[Work instruction]
In the material below, list every line carrying the string "issues".
━━━ Data
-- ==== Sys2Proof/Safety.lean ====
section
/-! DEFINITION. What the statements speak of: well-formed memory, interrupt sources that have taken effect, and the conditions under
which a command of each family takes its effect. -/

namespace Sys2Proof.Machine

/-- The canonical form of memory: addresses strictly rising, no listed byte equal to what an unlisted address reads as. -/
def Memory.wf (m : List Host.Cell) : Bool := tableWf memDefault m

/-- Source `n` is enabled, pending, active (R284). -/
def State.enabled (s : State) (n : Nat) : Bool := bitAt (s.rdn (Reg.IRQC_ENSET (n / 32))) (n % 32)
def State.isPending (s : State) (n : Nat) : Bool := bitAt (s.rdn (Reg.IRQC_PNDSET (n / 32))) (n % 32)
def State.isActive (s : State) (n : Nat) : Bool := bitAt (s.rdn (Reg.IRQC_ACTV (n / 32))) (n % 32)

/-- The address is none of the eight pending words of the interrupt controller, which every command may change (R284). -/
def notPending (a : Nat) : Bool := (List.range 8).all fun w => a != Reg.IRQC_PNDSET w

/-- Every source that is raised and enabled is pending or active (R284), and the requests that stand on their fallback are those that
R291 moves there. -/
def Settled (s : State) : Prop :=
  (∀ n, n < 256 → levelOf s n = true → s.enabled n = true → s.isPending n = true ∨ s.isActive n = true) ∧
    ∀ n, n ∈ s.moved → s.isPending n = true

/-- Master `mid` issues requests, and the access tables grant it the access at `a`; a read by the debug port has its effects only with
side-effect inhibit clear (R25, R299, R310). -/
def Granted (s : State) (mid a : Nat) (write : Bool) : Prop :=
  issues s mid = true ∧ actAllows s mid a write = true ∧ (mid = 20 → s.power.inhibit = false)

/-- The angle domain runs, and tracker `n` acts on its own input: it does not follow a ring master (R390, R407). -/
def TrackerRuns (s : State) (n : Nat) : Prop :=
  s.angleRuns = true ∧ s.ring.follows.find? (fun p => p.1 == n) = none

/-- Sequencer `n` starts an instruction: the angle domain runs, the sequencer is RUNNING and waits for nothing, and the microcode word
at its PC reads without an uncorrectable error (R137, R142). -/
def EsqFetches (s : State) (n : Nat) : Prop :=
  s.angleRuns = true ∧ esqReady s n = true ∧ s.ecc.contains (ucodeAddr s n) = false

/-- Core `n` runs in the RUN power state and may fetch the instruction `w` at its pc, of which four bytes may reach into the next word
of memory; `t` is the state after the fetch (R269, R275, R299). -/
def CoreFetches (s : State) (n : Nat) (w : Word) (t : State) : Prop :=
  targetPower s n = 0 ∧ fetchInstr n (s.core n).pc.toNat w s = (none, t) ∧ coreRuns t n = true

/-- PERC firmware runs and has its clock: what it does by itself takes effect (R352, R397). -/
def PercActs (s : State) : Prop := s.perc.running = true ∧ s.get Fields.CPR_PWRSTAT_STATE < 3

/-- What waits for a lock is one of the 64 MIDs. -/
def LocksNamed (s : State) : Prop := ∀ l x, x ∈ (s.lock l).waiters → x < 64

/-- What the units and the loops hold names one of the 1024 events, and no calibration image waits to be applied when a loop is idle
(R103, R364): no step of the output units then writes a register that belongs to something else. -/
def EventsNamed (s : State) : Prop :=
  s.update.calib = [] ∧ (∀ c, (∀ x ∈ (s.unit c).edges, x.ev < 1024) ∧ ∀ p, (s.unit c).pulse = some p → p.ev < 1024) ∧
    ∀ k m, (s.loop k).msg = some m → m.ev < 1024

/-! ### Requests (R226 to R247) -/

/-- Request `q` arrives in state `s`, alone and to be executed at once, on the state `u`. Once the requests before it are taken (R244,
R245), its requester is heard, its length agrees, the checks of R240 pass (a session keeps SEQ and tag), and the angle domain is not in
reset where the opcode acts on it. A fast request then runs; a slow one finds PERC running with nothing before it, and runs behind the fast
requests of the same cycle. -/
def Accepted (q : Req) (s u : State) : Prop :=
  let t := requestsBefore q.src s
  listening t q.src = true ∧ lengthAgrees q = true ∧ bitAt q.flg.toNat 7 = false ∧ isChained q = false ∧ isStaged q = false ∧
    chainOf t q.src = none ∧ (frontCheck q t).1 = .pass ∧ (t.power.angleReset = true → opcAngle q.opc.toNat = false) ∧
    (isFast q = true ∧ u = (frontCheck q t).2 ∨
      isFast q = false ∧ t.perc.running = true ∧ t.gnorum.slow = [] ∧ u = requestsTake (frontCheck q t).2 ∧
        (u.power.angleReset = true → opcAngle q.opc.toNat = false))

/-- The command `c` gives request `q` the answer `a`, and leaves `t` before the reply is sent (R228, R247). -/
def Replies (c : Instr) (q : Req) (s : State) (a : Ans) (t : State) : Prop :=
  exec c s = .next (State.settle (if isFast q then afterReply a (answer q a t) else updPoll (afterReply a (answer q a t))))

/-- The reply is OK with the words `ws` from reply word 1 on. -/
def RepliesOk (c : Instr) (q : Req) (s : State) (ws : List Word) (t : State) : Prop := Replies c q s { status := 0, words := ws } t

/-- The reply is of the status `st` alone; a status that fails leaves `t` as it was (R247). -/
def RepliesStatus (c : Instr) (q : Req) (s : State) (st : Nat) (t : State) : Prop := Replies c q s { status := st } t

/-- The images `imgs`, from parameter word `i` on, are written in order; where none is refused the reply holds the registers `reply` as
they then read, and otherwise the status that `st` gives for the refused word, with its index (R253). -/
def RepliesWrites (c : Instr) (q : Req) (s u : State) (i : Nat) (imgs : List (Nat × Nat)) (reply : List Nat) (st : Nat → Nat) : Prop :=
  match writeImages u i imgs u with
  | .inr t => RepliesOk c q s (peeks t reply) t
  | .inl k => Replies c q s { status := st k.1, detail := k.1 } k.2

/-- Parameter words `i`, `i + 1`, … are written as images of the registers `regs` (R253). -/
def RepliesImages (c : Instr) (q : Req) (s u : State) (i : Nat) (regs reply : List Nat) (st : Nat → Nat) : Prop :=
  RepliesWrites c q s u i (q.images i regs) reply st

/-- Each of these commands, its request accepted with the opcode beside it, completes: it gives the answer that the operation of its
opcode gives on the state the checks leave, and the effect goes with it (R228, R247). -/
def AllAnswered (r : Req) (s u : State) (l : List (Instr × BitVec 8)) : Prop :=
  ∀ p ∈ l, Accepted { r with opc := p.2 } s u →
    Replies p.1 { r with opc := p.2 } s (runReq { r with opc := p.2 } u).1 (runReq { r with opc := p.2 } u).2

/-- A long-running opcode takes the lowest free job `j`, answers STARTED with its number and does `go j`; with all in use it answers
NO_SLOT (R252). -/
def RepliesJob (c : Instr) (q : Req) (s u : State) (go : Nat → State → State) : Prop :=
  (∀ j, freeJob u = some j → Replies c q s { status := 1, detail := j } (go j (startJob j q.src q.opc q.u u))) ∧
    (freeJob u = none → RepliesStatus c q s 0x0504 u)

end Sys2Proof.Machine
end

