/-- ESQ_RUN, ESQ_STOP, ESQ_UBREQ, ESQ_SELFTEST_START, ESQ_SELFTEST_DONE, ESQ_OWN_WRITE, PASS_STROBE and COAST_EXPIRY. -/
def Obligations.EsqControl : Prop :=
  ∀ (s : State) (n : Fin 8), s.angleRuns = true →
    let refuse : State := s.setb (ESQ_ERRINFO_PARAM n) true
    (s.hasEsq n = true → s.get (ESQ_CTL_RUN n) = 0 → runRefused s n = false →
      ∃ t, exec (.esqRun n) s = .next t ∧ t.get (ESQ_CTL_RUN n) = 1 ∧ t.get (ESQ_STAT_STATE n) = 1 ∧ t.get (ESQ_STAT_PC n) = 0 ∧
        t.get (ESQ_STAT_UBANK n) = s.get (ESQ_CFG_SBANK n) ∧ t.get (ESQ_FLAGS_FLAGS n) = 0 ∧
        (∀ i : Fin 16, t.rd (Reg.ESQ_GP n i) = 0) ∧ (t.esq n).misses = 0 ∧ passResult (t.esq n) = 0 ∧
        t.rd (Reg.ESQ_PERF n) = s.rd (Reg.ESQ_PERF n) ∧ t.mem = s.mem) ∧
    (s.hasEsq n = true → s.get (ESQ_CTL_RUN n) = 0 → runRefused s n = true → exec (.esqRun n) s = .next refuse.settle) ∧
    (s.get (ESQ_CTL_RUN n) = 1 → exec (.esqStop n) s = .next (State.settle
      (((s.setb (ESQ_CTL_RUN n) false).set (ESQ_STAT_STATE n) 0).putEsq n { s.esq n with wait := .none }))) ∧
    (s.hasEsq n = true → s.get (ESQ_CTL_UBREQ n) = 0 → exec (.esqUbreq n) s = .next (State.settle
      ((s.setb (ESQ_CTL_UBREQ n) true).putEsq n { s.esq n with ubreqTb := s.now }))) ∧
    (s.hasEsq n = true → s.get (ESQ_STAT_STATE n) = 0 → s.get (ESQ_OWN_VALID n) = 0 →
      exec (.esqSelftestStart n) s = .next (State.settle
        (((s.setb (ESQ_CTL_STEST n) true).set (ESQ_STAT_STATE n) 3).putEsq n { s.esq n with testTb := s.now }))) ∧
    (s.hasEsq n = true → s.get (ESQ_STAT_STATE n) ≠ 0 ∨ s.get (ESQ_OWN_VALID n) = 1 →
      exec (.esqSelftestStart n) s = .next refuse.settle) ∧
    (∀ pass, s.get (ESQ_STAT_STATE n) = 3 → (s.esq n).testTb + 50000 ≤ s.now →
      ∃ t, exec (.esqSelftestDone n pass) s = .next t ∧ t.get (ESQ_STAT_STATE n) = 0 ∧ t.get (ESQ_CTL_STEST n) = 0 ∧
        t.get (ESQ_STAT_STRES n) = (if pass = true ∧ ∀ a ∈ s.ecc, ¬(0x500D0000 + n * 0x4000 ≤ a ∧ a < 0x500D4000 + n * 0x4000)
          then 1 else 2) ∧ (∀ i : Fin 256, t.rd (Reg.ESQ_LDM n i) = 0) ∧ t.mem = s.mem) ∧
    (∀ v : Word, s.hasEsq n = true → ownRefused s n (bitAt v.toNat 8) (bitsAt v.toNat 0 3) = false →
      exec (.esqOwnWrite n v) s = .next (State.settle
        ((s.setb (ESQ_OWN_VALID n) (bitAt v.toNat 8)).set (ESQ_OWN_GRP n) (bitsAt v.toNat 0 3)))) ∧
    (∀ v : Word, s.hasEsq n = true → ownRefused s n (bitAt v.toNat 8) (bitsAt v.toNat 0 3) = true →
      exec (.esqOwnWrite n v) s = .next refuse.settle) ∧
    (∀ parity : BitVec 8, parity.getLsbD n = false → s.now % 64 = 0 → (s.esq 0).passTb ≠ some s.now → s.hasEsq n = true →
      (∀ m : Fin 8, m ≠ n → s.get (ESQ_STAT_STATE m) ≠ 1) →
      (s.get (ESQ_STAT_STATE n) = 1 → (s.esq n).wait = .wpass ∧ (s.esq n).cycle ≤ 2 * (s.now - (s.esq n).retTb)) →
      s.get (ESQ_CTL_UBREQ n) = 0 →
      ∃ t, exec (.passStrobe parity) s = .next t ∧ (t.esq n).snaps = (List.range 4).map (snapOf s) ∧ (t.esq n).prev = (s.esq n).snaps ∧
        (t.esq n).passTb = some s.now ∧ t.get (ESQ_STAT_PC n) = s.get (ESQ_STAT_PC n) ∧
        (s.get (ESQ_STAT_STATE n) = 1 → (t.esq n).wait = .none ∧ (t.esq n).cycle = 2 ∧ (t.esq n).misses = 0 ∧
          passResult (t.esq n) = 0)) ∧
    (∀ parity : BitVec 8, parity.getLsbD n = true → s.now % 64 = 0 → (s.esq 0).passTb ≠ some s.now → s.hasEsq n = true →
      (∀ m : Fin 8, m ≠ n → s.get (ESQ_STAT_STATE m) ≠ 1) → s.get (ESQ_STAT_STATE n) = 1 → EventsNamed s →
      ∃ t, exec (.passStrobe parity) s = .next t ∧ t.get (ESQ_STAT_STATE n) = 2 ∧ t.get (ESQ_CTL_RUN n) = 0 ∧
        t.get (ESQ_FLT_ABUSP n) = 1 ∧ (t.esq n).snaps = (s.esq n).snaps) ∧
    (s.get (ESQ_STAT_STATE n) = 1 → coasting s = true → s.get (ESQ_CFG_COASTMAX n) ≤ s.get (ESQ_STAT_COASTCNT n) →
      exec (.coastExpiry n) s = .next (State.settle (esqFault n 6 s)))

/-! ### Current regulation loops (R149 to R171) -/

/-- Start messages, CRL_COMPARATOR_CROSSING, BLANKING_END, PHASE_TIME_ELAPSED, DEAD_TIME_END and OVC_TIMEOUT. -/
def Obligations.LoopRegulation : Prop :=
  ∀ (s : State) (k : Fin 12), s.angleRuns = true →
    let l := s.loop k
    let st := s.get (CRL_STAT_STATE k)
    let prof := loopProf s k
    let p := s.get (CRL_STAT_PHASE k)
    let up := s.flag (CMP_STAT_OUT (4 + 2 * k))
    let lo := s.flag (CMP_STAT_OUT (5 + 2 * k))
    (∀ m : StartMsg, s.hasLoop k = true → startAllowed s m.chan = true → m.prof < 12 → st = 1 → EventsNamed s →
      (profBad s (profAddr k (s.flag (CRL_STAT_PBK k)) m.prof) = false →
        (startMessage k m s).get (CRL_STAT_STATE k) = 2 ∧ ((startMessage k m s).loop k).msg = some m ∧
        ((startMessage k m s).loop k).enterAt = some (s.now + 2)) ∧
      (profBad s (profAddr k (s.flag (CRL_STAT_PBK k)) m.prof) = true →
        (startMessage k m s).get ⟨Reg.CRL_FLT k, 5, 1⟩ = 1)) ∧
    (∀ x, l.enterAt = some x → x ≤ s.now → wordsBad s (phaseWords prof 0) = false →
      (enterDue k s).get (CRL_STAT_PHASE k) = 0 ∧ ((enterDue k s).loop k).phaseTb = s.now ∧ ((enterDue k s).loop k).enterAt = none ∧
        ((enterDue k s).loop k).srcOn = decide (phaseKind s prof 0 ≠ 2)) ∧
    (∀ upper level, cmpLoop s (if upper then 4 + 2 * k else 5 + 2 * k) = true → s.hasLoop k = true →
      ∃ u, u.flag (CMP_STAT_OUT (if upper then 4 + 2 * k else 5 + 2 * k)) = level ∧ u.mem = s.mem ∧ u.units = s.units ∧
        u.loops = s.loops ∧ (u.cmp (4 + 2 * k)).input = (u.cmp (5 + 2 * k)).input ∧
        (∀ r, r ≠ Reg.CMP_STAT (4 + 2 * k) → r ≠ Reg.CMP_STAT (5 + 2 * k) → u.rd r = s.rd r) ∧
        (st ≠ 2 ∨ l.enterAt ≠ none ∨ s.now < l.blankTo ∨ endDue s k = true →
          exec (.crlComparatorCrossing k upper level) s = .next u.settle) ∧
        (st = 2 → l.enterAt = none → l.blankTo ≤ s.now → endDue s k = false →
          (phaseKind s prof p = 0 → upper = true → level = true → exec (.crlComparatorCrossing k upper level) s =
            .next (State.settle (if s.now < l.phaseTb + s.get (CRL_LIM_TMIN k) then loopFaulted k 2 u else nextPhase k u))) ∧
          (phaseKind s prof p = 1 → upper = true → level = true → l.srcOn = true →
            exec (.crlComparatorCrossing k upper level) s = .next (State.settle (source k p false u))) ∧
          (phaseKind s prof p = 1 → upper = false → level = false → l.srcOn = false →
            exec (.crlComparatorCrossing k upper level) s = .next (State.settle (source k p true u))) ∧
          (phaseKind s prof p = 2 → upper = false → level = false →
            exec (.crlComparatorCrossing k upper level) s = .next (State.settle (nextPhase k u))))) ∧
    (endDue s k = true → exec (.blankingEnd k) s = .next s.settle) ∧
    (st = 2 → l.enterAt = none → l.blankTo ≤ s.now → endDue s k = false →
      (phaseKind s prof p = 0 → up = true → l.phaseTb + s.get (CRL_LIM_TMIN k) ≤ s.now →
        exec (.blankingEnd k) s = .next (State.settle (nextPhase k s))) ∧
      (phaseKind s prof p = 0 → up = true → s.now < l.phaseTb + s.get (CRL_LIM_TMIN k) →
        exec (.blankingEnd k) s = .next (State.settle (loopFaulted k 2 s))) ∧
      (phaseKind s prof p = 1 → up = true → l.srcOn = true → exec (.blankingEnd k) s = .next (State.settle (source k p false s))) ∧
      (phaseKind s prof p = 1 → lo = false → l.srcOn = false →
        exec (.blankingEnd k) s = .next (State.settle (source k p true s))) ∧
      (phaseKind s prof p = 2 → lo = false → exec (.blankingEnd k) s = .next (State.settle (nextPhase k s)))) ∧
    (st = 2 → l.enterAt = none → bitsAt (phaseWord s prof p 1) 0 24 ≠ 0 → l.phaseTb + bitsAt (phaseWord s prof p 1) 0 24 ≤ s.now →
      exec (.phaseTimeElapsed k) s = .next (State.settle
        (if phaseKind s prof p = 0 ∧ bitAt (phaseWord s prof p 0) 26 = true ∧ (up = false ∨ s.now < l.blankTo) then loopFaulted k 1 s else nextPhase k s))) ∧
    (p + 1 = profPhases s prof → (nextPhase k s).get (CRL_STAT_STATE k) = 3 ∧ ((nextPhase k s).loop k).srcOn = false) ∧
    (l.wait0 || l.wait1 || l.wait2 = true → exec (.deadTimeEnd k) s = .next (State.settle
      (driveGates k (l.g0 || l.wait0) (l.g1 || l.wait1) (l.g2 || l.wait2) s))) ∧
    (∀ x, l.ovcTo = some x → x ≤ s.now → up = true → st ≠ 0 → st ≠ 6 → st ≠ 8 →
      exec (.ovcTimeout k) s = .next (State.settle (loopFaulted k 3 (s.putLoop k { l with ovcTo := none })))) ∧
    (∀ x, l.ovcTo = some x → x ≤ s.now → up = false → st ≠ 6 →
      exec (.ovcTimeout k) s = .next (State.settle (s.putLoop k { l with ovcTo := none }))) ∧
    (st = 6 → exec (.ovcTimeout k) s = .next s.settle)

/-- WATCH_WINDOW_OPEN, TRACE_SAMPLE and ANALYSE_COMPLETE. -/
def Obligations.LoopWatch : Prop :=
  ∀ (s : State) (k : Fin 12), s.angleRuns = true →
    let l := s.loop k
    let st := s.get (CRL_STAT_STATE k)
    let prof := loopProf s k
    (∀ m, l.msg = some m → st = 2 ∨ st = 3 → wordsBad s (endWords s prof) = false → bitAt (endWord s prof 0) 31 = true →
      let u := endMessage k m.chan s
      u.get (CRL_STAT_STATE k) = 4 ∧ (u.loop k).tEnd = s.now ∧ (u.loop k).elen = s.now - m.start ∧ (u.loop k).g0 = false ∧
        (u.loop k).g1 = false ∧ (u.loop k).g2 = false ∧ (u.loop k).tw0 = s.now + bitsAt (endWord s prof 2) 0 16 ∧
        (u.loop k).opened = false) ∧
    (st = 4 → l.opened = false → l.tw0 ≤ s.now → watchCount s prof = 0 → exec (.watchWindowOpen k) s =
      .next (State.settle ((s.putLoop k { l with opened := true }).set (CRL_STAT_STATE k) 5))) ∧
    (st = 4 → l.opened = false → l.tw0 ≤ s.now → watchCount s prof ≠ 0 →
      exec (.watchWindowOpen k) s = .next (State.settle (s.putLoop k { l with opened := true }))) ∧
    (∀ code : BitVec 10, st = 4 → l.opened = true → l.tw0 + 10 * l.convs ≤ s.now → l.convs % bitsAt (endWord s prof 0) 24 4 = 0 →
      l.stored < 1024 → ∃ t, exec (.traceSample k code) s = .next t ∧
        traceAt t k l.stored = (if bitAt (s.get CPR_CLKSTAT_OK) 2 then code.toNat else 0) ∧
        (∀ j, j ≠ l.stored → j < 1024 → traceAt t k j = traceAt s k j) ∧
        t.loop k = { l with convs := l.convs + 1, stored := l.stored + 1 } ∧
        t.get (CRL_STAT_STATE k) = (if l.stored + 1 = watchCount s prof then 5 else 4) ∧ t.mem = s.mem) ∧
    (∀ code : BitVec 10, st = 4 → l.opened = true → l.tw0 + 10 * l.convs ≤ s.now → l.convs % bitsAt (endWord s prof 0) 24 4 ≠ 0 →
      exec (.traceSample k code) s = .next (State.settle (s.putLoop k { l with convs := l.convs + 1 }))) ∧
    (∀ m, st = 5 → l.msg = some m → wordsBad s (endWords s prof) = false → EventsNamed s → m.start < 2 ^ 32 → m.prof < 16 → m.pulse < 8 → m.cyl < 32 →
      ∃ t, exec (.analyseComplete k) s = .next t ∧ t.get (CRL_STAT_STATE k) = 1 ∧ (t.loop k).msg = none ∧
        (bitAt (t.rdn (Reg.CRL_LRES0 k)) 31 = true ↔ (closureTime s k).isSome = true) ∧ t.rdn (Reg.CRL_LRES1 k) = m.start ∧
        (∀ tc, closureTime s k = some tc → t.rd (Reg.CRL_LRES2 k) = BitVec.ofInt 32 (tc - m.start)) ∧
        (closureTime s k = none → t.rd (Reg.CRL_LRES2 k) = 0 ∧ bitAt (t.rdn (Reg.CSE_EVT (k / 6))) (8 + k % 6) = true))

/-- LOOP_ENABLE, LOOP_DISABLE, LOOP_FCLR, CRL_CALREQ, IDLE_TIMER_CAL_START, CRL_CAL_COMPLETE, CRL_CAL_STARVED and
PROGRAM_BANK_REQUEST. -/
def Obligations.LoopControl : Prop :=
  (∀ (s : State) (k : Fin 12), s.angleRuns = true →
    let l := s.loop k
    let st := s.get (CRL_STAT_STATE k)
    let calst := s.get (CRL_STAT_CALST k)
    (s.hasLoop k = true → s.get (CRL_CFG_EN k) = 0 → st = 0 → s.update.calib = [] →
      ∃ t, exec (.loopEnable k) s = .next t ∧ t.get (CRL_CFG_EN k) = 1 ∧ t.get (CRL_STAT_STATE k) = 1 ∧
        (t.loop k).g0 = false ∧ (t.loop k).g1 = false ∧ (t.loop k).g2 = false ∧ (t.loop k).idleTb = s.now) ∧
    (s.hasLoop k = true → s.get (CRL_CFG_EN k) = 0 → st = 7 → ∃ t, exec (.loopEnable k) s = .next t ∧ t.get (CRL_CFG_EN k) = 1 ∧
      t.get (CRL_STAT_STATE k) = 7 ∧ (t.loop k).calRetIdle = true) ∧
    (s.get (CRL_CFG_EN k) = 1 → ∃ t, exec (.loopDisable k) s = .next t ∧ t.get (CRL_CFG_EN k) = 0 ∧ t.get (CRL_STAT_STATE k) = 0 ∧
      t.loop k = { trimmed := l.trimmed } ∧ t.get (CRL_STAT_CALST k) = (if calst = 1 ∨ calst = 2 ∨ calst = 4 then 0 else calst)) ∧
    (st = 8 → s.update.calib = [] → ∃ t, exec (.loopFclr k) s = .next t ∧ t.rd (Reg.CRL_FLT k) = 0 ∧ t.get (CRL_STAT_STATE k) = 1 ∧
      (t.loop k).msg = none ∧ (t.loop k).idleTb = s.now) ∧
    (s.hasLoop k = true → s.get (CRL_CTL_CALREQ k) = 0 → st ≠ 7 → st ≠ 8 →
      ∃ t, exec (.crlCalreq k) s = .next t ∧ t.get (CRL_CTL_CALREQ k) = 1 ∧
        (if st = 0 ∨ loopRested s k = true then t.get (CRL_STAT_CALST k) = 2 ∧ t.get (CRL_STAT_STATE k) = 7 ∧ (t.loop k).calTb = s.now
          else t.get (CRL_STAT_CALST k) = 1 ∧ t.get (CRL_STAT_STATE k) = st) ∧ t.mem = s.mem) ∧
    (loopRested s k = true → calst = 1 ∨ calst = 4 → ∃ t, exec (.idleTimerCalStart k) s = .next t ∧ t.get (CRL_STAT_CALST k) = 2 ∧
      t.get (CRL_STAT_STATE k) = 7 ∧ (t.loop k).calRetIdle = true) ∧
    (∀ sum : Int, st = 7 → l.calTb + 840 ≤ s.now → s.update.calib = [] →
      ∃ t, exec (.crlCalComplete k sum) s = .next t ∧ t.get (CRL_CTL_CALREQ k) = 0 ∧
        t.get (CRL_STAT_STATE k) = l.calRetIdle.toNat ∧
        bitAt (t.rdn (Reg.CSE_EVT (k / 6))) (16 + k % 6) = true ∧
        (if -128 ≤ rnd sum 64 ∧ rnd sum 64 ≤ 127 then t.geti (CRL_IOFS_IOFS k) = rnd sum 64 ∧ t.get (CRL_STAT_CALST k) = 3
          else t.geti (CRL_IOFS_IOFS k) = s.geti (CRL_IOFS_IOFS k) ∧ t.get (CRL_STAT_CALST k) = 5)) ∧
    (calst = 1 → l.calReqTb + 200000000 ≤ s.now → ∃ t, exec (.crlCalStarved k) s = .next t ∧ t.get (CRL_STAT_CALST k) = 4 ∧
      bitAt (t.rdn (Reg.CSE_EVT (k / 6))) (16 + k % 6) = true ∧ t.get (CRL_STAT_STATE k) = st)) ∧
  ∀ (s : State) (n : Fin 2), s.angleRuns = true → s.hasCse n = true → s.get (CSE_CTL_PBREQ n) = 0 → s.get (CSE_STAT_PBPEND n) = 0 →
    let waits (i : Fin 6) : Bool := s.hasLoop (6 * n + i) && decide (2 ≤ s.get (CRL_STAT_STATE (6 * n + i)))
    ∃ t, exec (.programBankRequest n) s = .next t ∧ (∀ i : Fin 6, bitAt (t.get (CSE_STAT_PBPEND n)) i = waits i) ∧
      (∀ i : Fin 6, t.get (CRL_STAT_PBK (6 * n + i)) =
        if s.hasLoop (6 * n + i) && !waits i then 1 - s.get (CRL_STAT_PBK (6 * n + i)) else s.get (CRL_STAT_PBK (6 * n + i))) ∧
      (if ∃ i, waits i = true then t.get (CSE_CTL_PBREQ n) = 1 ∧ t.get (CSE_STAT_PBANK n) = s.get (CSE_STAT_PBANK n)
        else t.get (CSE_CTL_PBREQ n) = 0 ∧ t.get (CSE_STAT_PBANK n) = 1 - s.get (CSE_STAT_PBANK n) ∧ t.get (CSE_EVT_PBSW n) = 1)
━━━━━━
[Exercise answer]
/-- Master `mid` issues requests, and the access tables grant it the access at `a`; a read by the debug port has its effects only with
  issues s mid = true ∧ actAllows s mid a write = true ∧ (mid = 20 → s.power.inhibit = false)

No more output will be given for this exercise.